I really like the 65, but I'm not clear on those questions.

Most of what I'd shoot would be 38spl standard pressure. If I plopped a few 357s in there from time to time, what am I doing to the revolver? Let's just pick the number of 200 38 rounds a month and 24 rounds of 357 a month. Am I killing my 65, or is that level of use no issue?

Factory loads, but stout ones for 357. Paper poppers for 38spl.

If the K Frame seems like a bad deal, I'm thinking the SP-101 would be a better choice. Three inch 357s are tough to find, and I just need one bad...


----------



## TOF (Sep 7, 2006)

I don't know about your 65 but with a GP100 you can shoot what you want when you want and not worry about it staying together.

tumbleweed


----------



## FHBrumb (Oct 27, 2007)

I'm in the process of shopping.
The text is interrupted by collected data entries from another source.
theorem Dev.syscalStepEnd_sound {d : Dev} {values : List Word} {ovr : Nat} (hk : Dev.Sound fz d) :
    Dev.Sound fz (Dev.syscalStepEnd d values ovr) := by
  unfold Dev.syscalStepEnd
  repeat' first
    | with_reducible assumption
    | with_reducible apply sound_chans fz
    | with_reducible apply sound_snaps fz
    | with_reducible apply sound_zero fz
    | with_reducible refine (List.length_set ..).trans ?_
    | with_reducible refine (List.length_map ..).trans ?_
    | ((fail_if_no_progress extract_lets +onlyGivenNames x); first | (refine sound_cut fz x ?_ (fun _ => ?_); unfold x) | (refine hka_cut x ?_ ?_ ?_ (fun _ _ _ => ?_) <;> unfold x) | skip)
    | (with_reducible apply sound_foldl; intros)
    | (with_reducible apply sound_foldl_snd; intros)
    | (split <;> first | (rename_i heq; simp only [Prod.ext_iff] at heq; refine sound_eq fz heq.2 ?_ (fun _ => ?_)) | skip)
    | with_reducible apply Dev.setHka_sound
    | with_reducible apply Dev.enterValue_sound
    | with_reducible apply Dev.syscalEnd_sound
    | with_reducible apply Dev.freeMean_sound
    | with_reducible apply Dev.finishOk_sound
    | with_reducible apply Dev.print_sound
    | with_reducible apply Dev.statusLine_sound
    | with_reducible exact sound_mk (Dev.Sound.parts (by assumption))
    | split

theorem Dev.hkaCommit_sound {d : Dev} {c : Nat} (hk : Dev.Sound fz d) :
    Dev.Sound fz (Dev.hkaCommit d c) := by
  unfold Dev.hkaCommit
  repeat' first
    | with_reducible assumption
    | with_reducible apply Dev.bandReset_sound
    | with_reducible apply Dev.refinFollow_sound
    | with_reducible exact sound_mk (Dev.Sound.parts (by assumption))

theorem execHkaSnap_sound {rq : Requester} {value : Word} {s : State} {t : State}
    (hk : s.dev.Sound fz) (h : execHkaSnap rq value s = .next t) : t.dev.Sound fz := by
  unfold execHkaSnap at h
  refine State.run_sound hk h (fun d hk => ?_)
  repeat' first
    | with_reducible assumption
    | with_reducible apply Dev.hkaSnap_sound

theorem Dev.hkaFault_sound {d : Dev} {kind : Nat} {ch : Nat} (hk : Dev.Sound fz d) :
    Dev.Sound fz (Dev.hkaFault d kind ch) := by
  unfold Dev.hkaFault
  repeat' first
    | with_reducible assumption
    | with_reducible apply sound_chans fz
    | with_reducible apply sound_snaps fz
    | with_reducible apply sound_zero fz
    | with_reducible refine (List.length_set ..).trans ?_
    | with_reducible refine (List.length_map ..).trans ?_
    | ((fail_if_no_progress extract_lets +onlyGivenNames x); first | (refine sound_cut fz x ?_ (fun _ => ?_); unfold x) | (refine hka_cut x ?_ ?_ ?_ (fun _ _ _ => ?_) <;> unfold x) | skip)
    | with_reducible apply Dev.setHka_sound
    | with_reducible apply Dev.ring_sound
    | split
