theorem Dev.resetTile_sound {d : Dev} {xy : Nat} {linkBoot : Bool} (hk : Dev.Sound fz d) :
    Dev.Sound fz (Dev.resetTile d xy linkBoot) := by
  unfold Dev.resetTile
  repeat' first
    | with_reducible assumption
    | ((fail_if_no_progress extract_lets +onlyGivenNames x); first | (refine sound_cut fz x ?_ (fun _ => ?_); unfold x) | skip)
    | with_reducible apply Dev.tileGone_sound
    | with_reducible apply Dev.setTileState_sound
    | with_reducible apply Dev.issueOps_sound
    | with_reducible apply Dev.send_sound
    | with_reducible apply Dev.remoteEnd_sound
    | with_reducible apply Dev.clearFlows_sound
    | with_reducible exact sound_mk (Dev.Sound.parts (by assumption))
    | split

theorem Dev.writeTreset_sound {d : Dev} {v : Word} (hk : Dev.Sound fz d) :
    Dev.Sound fz (Dev.writeTreset d v) := by
  unfold Dev.writeTreset
  repeat' first
    | with_reducible assumption
    | with_reducible apply Dev.resetTile_sound
    | with_reducible apply Dev.ignoreWrite_sound
    | split

theorem execEglTreset_sound {value : Word} {s : State} {t : State}
    (hk : s.dev.Sound fz) (h : execEglTreset value s = .next t) : t.dev.Sound fz := by
  unfold execEglTreset at h
  refine State.run_sound hk h (fun d hk => ?_)
  repeat' first
    | with_reducible assumption
    | with_reducible apply Dev.writeTreset_sound

theorem Dev.setRemoteData_sound {d : Dev} {rq : Requester} {v : Word} (hk : Dev.Sound fz d) :
    Dev.Sound fz (Dev.setRemoteData d rq v) := by
  unfold Dev.setRemoteData
  repeat' first
    | with_reducible assumption
    | ((fail_if_no_progress extract_lets +onlyGivenNames x); first | (refine sound_cut fz x ?_ (fun _ => ?_); unfold x) | skip)
    | with_reducible apply Dev.setSurf_sound

theorem Dev.remoteIssue_sound {d : Dev} {rq : Requester} {addr : Nat} {write : Option Word} (hk : Dev.Sound fz d) :
    Dev.Sound fz (Dev.remoteIssue d rq addr write) := by
  unfold Dev.remoteIssue
  repeat' first
    | with_reducible assumption
    | ((fail_if_no_progress extract_lets +onlyGivenNames x); first | (refine sound_cut fz x ?_ (fun _ => ?_); unfold x) | skip)
    | with_reducible apply Dev.bump_sound
    | with_reducible apply Dev.notePend_sound
    | with_reducible apply Dev.issueOps_sound
    | with_reducible apply Dev.newOp_sound
    | with_reducible apply Dev.remoteFail_sound
    | with_reducible apply Dev.setRemoteData_sound
    | split

theorem Dev.forwardLoss_sound {d : Dev} {xy : Nat} {n : Nat} (hk : Dev.Sound fz d) :
    Dev.Sound fz (Dev.forwardLoss d xy n) := by
  unfold Dev.forwardLoss
  repeat' first
    | with_reducible assumption
    | with_reducible apply Dev.ring_sound
    | with_reducible apply Dev.bumpBy_sound

theorem Dev.fromLost_sound {d : Dev} {f : Dev → Dev} {xy : Nat} (hk : Dev.Sound fz d) (hf : ∀ e, Dev.Sound fz e →
    Dev.Sound fz (f e)) :
    Dev.Sound fz (Dev.fromLost d xy f) := by
  unfold Dev.fromLost
  repeat' first
    | with_reducible assumption
    | with_reducible apply Dev.issueOps_sound
    | with_reducible apply Dev.send_sound
    | with_reducible apply Dev.setTileState_sound
    | with_reducible apply hf
    | with_reducible apply Dev.clearFlows_sound
    | with_reducible exact sound_mk (Dev.Sound.parts (by assumption))
    | split

theorem Dev.leaveMsg_sound {d : Dev} {xy : Nat} {words : List Word} (hk : Dev.Sound fz d) :
    Dev.Sound fz (Dev.leaveMsg d xy words) := by
  unfold Dev.leaveMsg
  repeat' first
    | with_reducible assumption
    | (fail_if_no_progress intros)
    | with_reducible apply Dev.fromLost_sound
    | with_reducible apply Dev.tileGone_sound
    | with_reducible apply Dev.noteTile_sound

theorem execLeave_sound {src : BitVec 10} {words : List Word} {s : State} {t : State}
    (hk : s.dev.Sound fz) (h : execLeave src words s = .next t) : t.dev.Sound fz := by
  unfold execLeave at h
  refine State.run_sound hk h (fun d hk => ?_)
  repeat' first
    | with_reducible assumption
    | with_reducible apply Dev.leaveMsg_sound

theorem Dev.applyEntry_sound {d : Dev} {xy : Nat} {n : Nat} {r : Report} (hk : Dev.Sound fz d) :
    Dev.Sound fz (Dev.applyEntry d xy n r) := by
  unfold Dev.applyEntry
  repeat' first
    | with_reducible assumption
    | ((fail_if_no_progress extract_lets +onlyGivenNames x); first | (refine sound_cut fz x ?_ (fun _ => ?_); unfold x) | skip)
    | with_reducible apply Dev.setSurf_sound
    | with_reducible apply Dev.mapSurf_sound
    | with_reducible apply Dev.cancelSurf_sound
    | split

theorem Dev.flushGestures_sound {d : Dev} (hk : Dev.Sound fz d) :
    Dev.Sound fz (Dev.flushGestures d) := by
  unfold Dev.flushGestures
  repeat' first
    | with_reducible assumption
    | (with_reducible apply sound_foldl; intros)
    | (with_reducible apply sound_foldl_snd; intros)
    | with_reducible apply Dev.raiseGesture_sound
    | with_reducible apply Dev.setSurf_sound
    | with_reducible exact sound_mk (Dev.Sound.parts (by assumption))

theorem Dev.gather_sound {d : Dev} {xy : Nat} {n : Nat} {flags : Word} {reps : List Report} {gestures : List (Word ×
    Word)} (hk : Dev.Sound fz d) :
    Dev.Sound fz (Dev.gather d xy n flags reps gestures) := by
  unfold Dev.gather
  repeat' first
    | with_reducible assumption
    | (with_reducible apply sound_foldl_snd; intros)
    | ((fail_if_no_progress extract_lets +onlyGivenNames x); first | (refine sound_cut fz x ?_ (fun _ => ?_); unfold x) | skip)
    | (with_reducible apply sound_foldl; intros)
    | with_reducible apply Dev.applyEntry_sound
    | with_reducible apply Dev.setSurf_sound
    | with_reducible apply Dev.flushCancels_sound
    | with_reducible apply Dev.raiseGesture_sound
    | with_reducible apply Dev.flushGestures_sound
    | with_reducible exact sound_mk (Dev.Sound.parts (by assumption))
    | split

theorem Dev.contactsPart_sound {d : Dev} {xy : Nat} {words : List Word} (hk : Dev.Sound fz d) :
    Dev.Sound fz (Dev.contactsPart d xy words) := by
  unfold Dev.contactsPart
  repeat' first
    | with_reducible assumption
    | ((fail_if_no_progress extract_lets +onlyGivenNames x); first | (refine sound_cut fz x ?_ (fun _ => ?_); unfold x) | skip)
    | with_reducible apply Dev.setTile_sound
    | with_reducible apply Dev.setSurf_sound
    | with_reducible apply Dev.gather_sound
    | split

theorem Dev.remoteDone_sound {d : Dev} {o : Operation} (hk : Dev.Sound fz d) :
    Dev.Sound fz (Dev.remoteDone d o) := by
  unfold Dev.remoteDone
  repeat' first
    | with_reducible assumption
    | ((fail_if_no_progress extract_lets +onlyGivenNames x); first | (refine sound_cut fz x ?_ (fun _ => ?_); unfold x) | skip)
    | with_reducible apply Dev.setRemoteData_sound
    | with_reducible apply Dev.remoteFail_sound
    | with_reducible apply Dev.notePend_sound
    | split

theorem Dev.tileSilent_sound {d : Dev} {xy : Nat} (hk : Dev.Sound fz d) :
    Dev.Sound fz (Dev.tileSilent d xy) := by
  unfold Dev.tileSilent
  repeat' first
    | with_reducible assumption
    | with_reducible apply Dev.tileGone_sound
    | split

theorem execTileLost_sound {tile : BitVec 10} {s : State} {t : State}
    (hk : s.dev.Sound fz) (h : execTileLost tile s = .next t) : t.dev.Sound fz := by
  unfold execTileLost at h
  refine State.run_sound hk h (fun d hk => ?_)
  repeat' first
    | with_reducible assumption
    | with_reducible apply Dev.tileSilent_sound

theorem execStrip_sound {_src : BitVec 10} {words : List Word} {s : State} {t : State}
    (hk : s.dev.Sound fz) (h : execStrip _src words s = .next t) : t.dev.Sound fz := by
  unfold execStrip at h
  refine State.run_sound hk h (fun d hk => ?_)
  repeat' first
    | with_reducible assumption
    | with_reducible apply Dev.stripMsg_sound

theorem Dev.sendContacts_sound {d : Dev} {n : Nat} {flags : Word} {reps : List Report} {gestures : List (Word ×
    Word)} (hk : Dev.Sound fz d) :
    Dev.Sound fz (Dev.sendContacts d n flags reps gestures) := by
  unfold Dev.sendContacts
  repeat' first
    | with_reducible assumption
    | with_reducible apply Dev.gather_sound
    | with_reducible apply Dev.issueOps_sound
    | with_reducible apply Dev.send_sound
    | split

theorem Dev.reportForwardLoss_sound {d : Dev} (hk : Dev.Sound fz d) :
    Dev.Sound fz (Dev.reportForwardLoss d) := by
  unfold Dev.reportForwardLoss
  repeat' first
    | with_reducible assumption
    | ((fail_if_no_progress extract_lets +onlyGivenNames x); first | (refine sound_cut fz x ?_ (fun _ => ?_); unfold x) | skip)
    | with_reducible apply Dev.setSurf_sound
    | with_reducible apply Dev.issueOps_sound
    | with_reducible apply Dev.send_sound
    | split

theorem Dev.forwardMsg_sound {d : Dev} {xy : Nat} {words : List Word} (hk : Dev.Sound fz d) :
    Dev.Sound fz (Dev.forwardMsg d xy words) := by
  unfold Dev.forwardMsg
  repeat' first
    | with_reducible assumption
    | ((fail_if_no_progress extract_lets +onlyGivenNames x); first | (refine sound_cut fz x ?_ (fun _ => ?_); unfold x) | clear_value x)
    | (fail_if_no_progress intros)
    | with_reducible apply Dev.fromLost_sound
    | with_reducible apply Dev.forwardLoss_sound
    | with_reducible apply Dev.noteTile_sound
    | with_reducible apply Dev.bump_sound
    | with_reducible apply Dev.accept_sound
    | with_reducible apply Dev.nameStretch_sound
    | split

theorem execForward_sound {src : BitVec 10} {words : List Word} {s : State} {t : State}
    (hk : s.dev.Sound fz) (h : execForward src words s = .next t) : t.dev.Sound fz := by
  unfold execForward at h
  refine State.run_sound hk h (fun d hk => ?_)
  repeat' first
    | with_reducible assumption
    | with_reducible apply Dev.forwardMsg_sound

theorem Dev.contactsMsg_sound {d : Dev} {xy : Nat} {words : List Word} (hk : Dev.Sound fz d) :
    Dev.Sound fz (Dev.contactsMsg d xy words) := by
  unfold Dev.contactsMsg
  repeat' first
    | with_reducible assumption
    | (fail_if_no_progress intros)
    | with_reducible apply Dev.fromLost_sound
    | with_reducible apply Dev.contactsPart_sound
    | split
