theorem Dev.nvmPoll_sound {d : Dev} {acked : Bool} {address : Bool} (hk : Dev.Sound fz d) :
    Dev.Sound fz (Dev.nvmPoll d acked address) := by
  unfold Dev.nvmPoll
  repeat' first
    | with_reducible assumption
    | ((fail_if_no_progress extract_lets +onlyGivenNames x); first | (refine sound_cut fz x ?_ (fun _ => ?_); unfold x) | skip)
    | with_reducible apply Dev.bump_sound
    | with_reducible apply Dev.setTwb_sound
    | with_reducible apply Dev.pageTaken_sound
    | with_reducible apply Dev.setFlag_sound
    | with_reducible exact sound_mk (Dev.Sound.parts (by assumption))
    | split

theorem execNvmPoll_sound {acked : Bool} {address : Bool} {s : State} {t : State}
    (hk : s.dev.Sound fz) (h : execNvmPoll acked address s = .next t) : t.dev.Sound fz := by
  unfold execNvmPoll at h
  refine State.run_sound hk h (fun d hk => ?_)
  repeat' first
    | with_reducible assumption
    | with_reducible apply Dev.nvmPoll_sound

theorem execNvpVerify_sound {key : Byte} {s : State} {t : State}
    (hk : s.dev.Sound fz) (h : execNvpVerify key s = .next t) : t.dev.Sound fz := by
  unfold execNvpVerify at h
  refine State.run_sound hk h (fun d hk => ?_)
  repeat' first
    | with_reducible assumption
    | with_reducible apply Dev.writeNvpCmd_sound

theorem Dev.holdExpiry_sound {d : Dev} (hk : Dev.Sound fz d) :
    Dev.Sound fz (Dev.holdExpiry d) := by
  unfold Dev.holdExpiry
  repeat' first
    | with_reducible assumption
    | ((fail_if_no_progress extract_lets +onlyGivenNames x); first | (refine sound_cut fz x ?_ (fun _ => ?_); unfold x) | skip)
    | with_reducible apply Dev.ring_sound
    | with_reducible apply Dev.setReg_sound
    | split

theorem execNvholdExpiry_sound {s : State} {t : State}
    (hk : s.dev.Sound fz) (h : execNvholdExpiry s = .next t) : t.dev.Sound fz := by
  unfold execNvholdExpiry at h
  refine State.run_sound hk h (fun d hk => ?_)
  repeat' first
    | with_reducible assumption
    | with_reducible apply Dev.holdExpiry_sound

theorem Dev.sdaRecovery_sound {d : Dev} {released : Bool} (hk : Dev.Sound fz d) :
    Dev.Sound fz (Dev.sdaRecovery d released) := by
  unfold Dev.sdaRecovery
  repeat' first
    | with_reducible assumption
    | ((fail_if_no_progress extract_lets +onlyGivenNames x); first | (refine sound_cut fz x ?_ (fun _ => ?_); unfold x) | skip)
    | with_reducible apply Dev.setTwb_sound
    | with_reducible apply Dev.bump_sound
    | with_reducible apply Dev.nvBusEvent_sound
    | split

theorem execSdaRecovery_sound {released : Bool} {s : State} {t : State}
    (hk : s.dev.Sound fz) (h : execSdaRecovery released s = .next t) : t.dev.Sound fz := by
  unfold execSdaRecovery at h
  refine State.run_sound hk h (fun d hk => ?_)
  repeat' first
    | with_reducible assumption
    | with_reducible apply Dev.sdaRecovery_sound

theorem execNvmStretchTimeout_sound {received : BitVec 17} {s : State} {t : State}
    (hk : s.dev.Sound fz) (h : execNvmStretchTimeout received s = .next t) : t.dev.Sound fz := by
  unfold execNvmStretchTimeout at h
  refine State.run_sound hk h (fun d hk => ?_)
  repeat' first
    | with_reducible assumption
    | with_reducible apply Dev.stretchTimeout_sound

theorem execSclStuck_sound {s : State} {t : State}
    (hk : s.dev.Sound fz) (h : execSclStuck s = .next t) : t.dev.Sound fz := by
  unfold execSclStuck at h
  refine State.run_sound hk h (fun d hk => ?_)
  repeat' first
    | with_reducible assumption
    | with_reducible apply Dev.sclStuckLow_sound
The SP-101 is an easy find with the 357 and 3 inch barrel for about $479. The 65 can be found online for just over $600. The extra one round in a small package is the attraction.

I'm just not certain what gives up on the K frame Smith, and what it takes to make it give up. I've just read over and over that the 357 was "the demise" of the K frame. Does it take 5,000 rounds of 357, or 500? 

It will likely be the SP-101 in reaility. I almost snagged one this week, but the one in the case was pretty badly scratched up for a new revolver. I asked twice if the sales dude was sure it was new... 

I'm just partial to the Smith revolvers... If there was a fixed sight 357 Model 60 with a three inch barrel, there would be no problem.


----------



## rx7dryver (Jan 17, 2007)

The problem if I remember correctly was that the forcing cones would wear prematurely and crack. I do not know how many rounds it takes. I would think at 24 rounds a month it would take a while.


----------



## DJ Niner (Oct 3, 2006)

FHBrumb said:


> What does the 357 round "do to" the K Frame?
> 
> How much hard ammo does it take?
> 
> ...


It's kinda like asking when your car engine will die if you change the oil every 20,000 miles instead of every 5,000; there's no specific answer, but it almost certainly will die earlier than the better-cared-for vehicle.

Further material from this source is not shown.